- Original film poster
- Directed by: Phil Rosen
- Written by: Hugh Wiley, Ralph Gilbert Bettison
- Produced by: Paul Malvern
- Starring: Keye Luke
- Cinematography: Fred Jackman Jr.
- Edited by: Jack Ogilvie
- Music by: Edward J. Kay
- Distributed by: Monogram Pictures Corporation
- Release date: November 18, 1940;
- Running time: 62 minutes
- Country: United States
- Language: English

= Phantom of Chinatown =

Phantom of Chinatown is a 1940 American mystery film directed by Phil Rosen starring Keye Luke. This is the last of the Mr. Wong films and the only one to star Luke in the role originated by Boris Karloff. This was the first film with a Chinese actor playing the lead role as a Chinese detective.

==Plot==
After participating in an extensive archaeological expedition in the Mongolian desert, Dr.
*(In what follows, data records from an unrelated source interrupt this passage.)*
/-- What no host write changes. -/
theorem hostWrite_frame (p : BitVec 12) (v : Word) (s : State) :
    (hostWrite p v s).opened = s.opened ∧ (hostWrite p v s).rxlen = s.rxlen ∧
      (hostWrite p v s).result = s.result ∧ (hostWrite p v s).rplen = s.rplen := by
  cases hb : s.busy <;> cases hp : hostRegAt p
  all_goals simp [hostWrite, hp, unlessBusy, hb]

/-- What a host write does to the sticky flags: STATUS clears them, and an operand with BUSY = 1 sets WBUSY. -/
theorem hostWrite_flags (p : BitVec 12) (v : Word) (s : State) :
    (hostRegAt p = .status ∧ hostWrite p v s = clearStatus v s) ∨
    (s.busy = true ∧ isOperand (hostRegAt p) = true ∧ hostWrite p v s = { s with wbusy := true }) ∨
    ((hostWrite p v s).wbusy = s.wbusy ∧ (hostWrite p v s).rxerr = s.rxerr ∧ (hostWrite p v s).late = s.late) := by
  cases hb : s.busy <;> cases hp : hostRegAt p
  all_goals simp [hostWrite, hp, unlessBusy, hb, isOperand]

/-- No command changes a register of the host's alone. -/
theorem Ran.keeps_hostRegisters {i : Instr} {s t : State} (h : Ran i s t) :
    t.ie = s.ie ∧ t.cmd = s.cmd ∧ t.arg = s.arg ∧ t.timeout = s.timeout ∧ t.silence = s.silence := by
  cases h <;> simp

/-- No command changes a sticky flag. -/
theorem Ran.keeps_flags {i : Instr} {s t : State} (h : Ran i s t) :
    t.wbusy = s.wbusy ∧ t.rxerr = s.rxerr ∧ t.late = s.late := by
  cases h <;> simp

/-- How WBUSY changes: the host writes STATUS, or an operand with BUSY = 1. -/
theorem Moved.wbusy {s t : State} (h : Moved s t) :
    t.wbusy = s.wbusy ∨
    (∃ v rest, HostWrites s 1 v rest ∧ t.wbusy = (s.wbusy && !v.getLsbD 3)) ∨
    (s.busy = true ∧ t.wbusy = true ∧ ∃ n v rest, HostWrites s n v rest ∧
      ((2 ≤ n ∧ n ≤ 8) ∨ (0x80 ≤ n ∧ n ≤ 0xFA) ∨ (0x100 ≤ n ∧ n ≤ 0x1FF))) := by
  cases h with
  | engine i l hp hd hr =>
    obtain ⟨hw, -, -⟩ := hr.keeps_flags
    exact .inl hw
  | write p v rest ht =>
    rcases hostWrite_flags p v { s with inputs := rest } with ⟨hp, hw⟩ | ⟨hb, ho, hw⟩ | ⟨hw, -, -⟩
    · exact .inr (.inl ⟨v, rest, hostWrites_of_turn ht hp (by decide), by rw [hw]; rfl⟩)
    · refine .inr (.inr ⟨hb, by rw [hw], p.toNat / 4, v, rest, ⟨p, rfl, ht⟩, ?_⟩)
      exact (isOperand_hostRegOfWord _).1 ho
    · exact .inl hw
  | time n l => exact .inl (advance_wbusy n _)
  | other hk => exact .inl (by rw [hk])

/-- How RXERR changes: the host writes STATUS, or a heard character ends in RX_WAIT or RX_ACTIVE. -/
theorem Moved.rxerr {s t : State} (h : Moved s t) :
    t.rxerr = s.rxerr ∨
    (∃ v rest, HostWrites s 1 v rest ∧ t.rxerr = (s.rxerr && !v.getLsbD 4)) ∨
    ((s.phase = .rxWait ∨ s.phase = .rxActive) ∧
      ∃ c, s.lineChar = some c ∧ c.heard = true ∧ t.rxerr = (s.rxerr || !charOk c)) := by
  cases h with
  | engine i l hp hd hr =>
    obtain ⟨-, he, -⟩ := hr.keeps_flags
    exact .inl he
  | write p v rest ht =>
    rcases hostWrite_flags p v { s with inputs := rest } with ⟨hp, hw⟩ | ⟨-, -, hw⟩ | ⟨-, he, -⟩
    · exact .inr (.inl ⟨v, rest, hostWrites_of_turn ht hp (by decide), by rw [hw]; rfl⟩)
    · exact .inl (by rw [hw])
    · exact .inl he
  | time n l =>
    obtain ⟨u, hu, -, he, -⟩ := advance_received n { s with inputs := l }
    rw [he]
    cases hu with
    | nothing lc => exact .inl rfl
    | stored c hc hh hp => exact .inr (.inr ⟨hp, c, hc, hh, rfl⟩)
    | discarded => exact .inl rfl
  | other hk => exact .inl (by rw [hk])

/-- How LATE changes: the host writes STATUS, or a heard character ends in a phase that receives none. -/
theorem Moved.late {s t : State} (h : Moved s t) :
    t.late = s.late ∨
    (∃ v rest, HostWrites s 1 v rest ∧ t.late = (s.late && !v.getLsbD 5)) ∨
    (t.late = true ∧ s.opened = true ∧ s.phase ≠ .tx ∧ s.phase ≠ .rxWait ∧ s.phase ≠ .rxActive ∧
      ∃ c, s.lineChar = some c ∧ c.heard = true) := by
  cases h with
  | engine i l hp hd hr =>
    obtain ⟨-, -, hl⟩ := hr.keeps_flags
    exact .inl hl
  | write p v rest ht =>
    rcases hostWrite_flags p v { s with inputs := rest } with ⟨hp, hw⟩ | ⟨-, -, hw⟩ | ⟨-, -, hl⟩
    · exact .inr (.inl ⟨v, rest, hostWrites_of_turn ht hp (by decide), by rw [hw]; rfl⟩)
    · exact .inl (by rw [hw])
    · exact .inl hl
  | time n l =>
    obtain ⟨u, hu, -, -, hl⟩ := advance_received n { s with inputs := l }
    rw [hl]
    cases hu with
    | nothing lc => exact .inl rfl
    | stored => exact .inl rfl
    | discarded c hc hh he hw ha =>
      have ⟨ho, hp⟩ : s.opened = true ∧ s.phase ≠ .tx := by simpa [rxEnabled, reN] using he
      exact .inr (.inr ⟨rfl, ho, hp, hw, ha, c, hc, hh⟩)
  | other hk => exact .inl (by rw [hk])

end Sys2Proof.Machine

namespace Sys2Proof.Proofs

open Sys2Proof.Machine Sys2Proof.Safety

/-- Settles O52: of all moves only the commands OPEN and CLOSE write STATUS.OPEN. -/
theorem openFlagOwners : Obligations.OpenFlagOwners := by
  intro s t h hs ht hne
  cases step_moved h hs ht with
  | engine i l hp hd hr =>
    refine ⟨hp, ?_⟩
    cases hr with
    | opens a b hi => exact .inl ⟨rfl, a, b, hi ▸ hd⟩
    | closes a b hi => exact .inr ⟨rfl, a, b, hi ▸ hd⟩
    | _ => exact absurd rfl hne
  | write p v rest => exact absurd (hostWrite_frame p v _).1 hne
  | time n l => exact absurd (advance_opened n _) hne
  | other hk => exact absurd (congrArg State.opened hk) hne

/-- A flag that a written bit cleared was written with a 1. -/
theorem written_one {f b : Bool} (h : f = true) (hc : (f && !b) = false) : b = true := by
  simpa [h] using hc

/-- Settles O53: the moves that write a sticky flag are the host's writes and the receiver's. -/
theorem stickyFlags : Obligations.StickyFlags := by
  intro s t h hs ht
  have hm := step_moved h hs ht
  refine ⟨fun h1 h0 => ?_, fun h1 h0 => ?_, fun h1 h0 => ?_, fun h0 h1 => ?_, fun h0 h1 => ?_, fun h0 h1 => ?_⟩
  · rcases hm.wbusy with hw | ⟨v, rest, hw, hv⟩ | ⟨-, hw, -⟩
    · simp [hw, h1] at h0
    · exact ⟨v, rest, hw, written_one h1 (hv ▸ h0)⟩
    · simp [hw] at h0
  · rcases hm.rxerr with he | ⟨v, rest, hw, hv⟩ | ⟨-, c, -, -, he⟩
    · simp [he, h1] at h0
    · exact ⟨v, rest, hw, written_one h1 (hv ▸ h0)⟩
    · simp [he, h1] at h0
  · rcases hm.late with hl | ⟨v, rest, hw, hv⟩ | ⟨hl, -⟩
    · simp [hl, h1] at h0
    · exact ⟨v, rest, hw, written_one h1 (hv ▸ h0)⟩
    · simp [hl] at h0
  · rcases hm.wbusy with hw | ⟨v, rest, -, hv⟩ | ⟨hb, -, hw⟩
    · simp [hw, h0] at h1
    · simp [hv, h0] at h1
    · exact ⟨hb, hw⟩
  · rcases hm.rxerr with he | ⟨v, rest, -, hv⟩ | ⟨hp, c, hc, hh, he⟩
    · simp [he, h0] at h1
    · simp [hv, h0] at h1
    · refine ⟨hp, c, hc, hh, ?_⟩
      have hbad : charOk c = false := by simpa [he, h0] using h1
      simpa [charOk, imp_iff_not_or] using hbad
  · rcases hm.late with hl | ⟨v, rest, -, hv⟩ | ⟨-, hcause⟩
    · simp [hl, h0] at h1
    · simp [hv, h0] at h1
    · exact hcause

/-- Settles O54: what each of the engine, the host and the receiver writes. -/
theorem registerOwners : Obligations.RegisterOwners := by
  intro s t h hs ht hostWrote ran
  cases step_moved h hs ht with
  | engine i l hp hd hr =>
    obtain ⟨hie, hcmd, harg, hto, hsi⟩ := hr.keeps_hostRegisters
    refine ⟨absurd hie, absurd hcmd, absurd harg, absurd hto, absurd hsi, ?_⟩
    cases hr with
    | nothing | opens | closes => simp
    | crc c v hi => exact ⟨fun _ => .inr ⟨hp, i, hd, hi⟩, by simp, by simp, by simp, by simp⟩
    | encoder m n a f hi =>
      exact ⟨by simp, fun _ => .inr ⟨hp, i, hd, hi⟩, fun _ => .inr ⟨hp, i, hd, hi⟩, by simp, by simp⟩
    | decoder c r len hi => exact ⟨by simp, by simp, by simp, by simp, fun _ => .inl ⟨hp, i, hd, hi⟩⟩
    | starts o hi =>
      exact ⟨by simp, by simp, by simp, fun _ => .inl ⟨rfl, hp, i, hd, hi⟩,
        fun _ => .inr ⟨rfl, rfl, hp, i, hd, hi⟩⟩
  | write p v rest hturn =>
    obtain ⟨hie, hcmd, harg, hto, hsi, hcrc, hreq, htx⟩ := hostWrite_owners p v { s with inputs := rest }
    obtain ⟨-, hrx, hres, hrp⟩ := hostWrite_frame p v { s with inputs := rest }
    have wrote {r : HostReg} (hr : r ≠ .reserved) (h : s.busy = false ∧ hostRegAt p = r) :
        hostWrote (wordNumber r) := ⟨h.1, v, rest, hostWrites_of_turn hturn h.2 hr⟩
    exact ⟨fun hne => ⟨v, rest, hostWrites_of_turn hturn (hie hne) (by decide)⟩,
      fun hne => wrote (by decide) (hcmd hne), fun hne => wrote (by decide) (harg hne),
      fun hne => wrote (by decide) (hto hne), fun hne => wrote (by decide) (hsi hne),
      fun hne => .inl (wrote (by decide) (hcrc hne)), fun hne => .inl (wrote (by decide) (hreq hne)),
      fun hne => .inl (wrote (by decide) (htx hne)), absurd hrx, fun hne => absurd hne (by simp [hres, hrp])⟩
  | time n l =>
    refine ⟨by simp, by simp, by simp, by simp, by simp, by simp, by simp, by simp, fun hne => .inr ?_, by simp⟩
    obtain ⟨u, hu, hrx, -, -⟩ := advance_received n { s with inputs := l }
    rw [hrx] at hne ⊢
    cases hu with
    | nothing lc => exact absurd rfl hne
    | stored c hc hh hp =>
      refine ⟨hp, ?_, c, hc, hh⟩
      rw [storeChar_rxlen_toNat]
      exact if_pos (not_not.1 fun hfull => hne (storeChar_rxlen_full _ _ hfull))
    | discarded => exact absurd rfl hne
  | other hk =>
    rw [hk]
    simp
John Benton is in San Francisco to hold a presentation of the findings to his colleagues. The film material shows how the archaeological team discovered the long sought ancient tomb of an Emperor of the Ming dynasty.

In the tomb, the team found a scroll, telling of a secret Temple of Eternal Fire. The temple is believed to be hiding a previously unknown oil reserve, and would be of great financial importance to the Chinese people were it to be discovered.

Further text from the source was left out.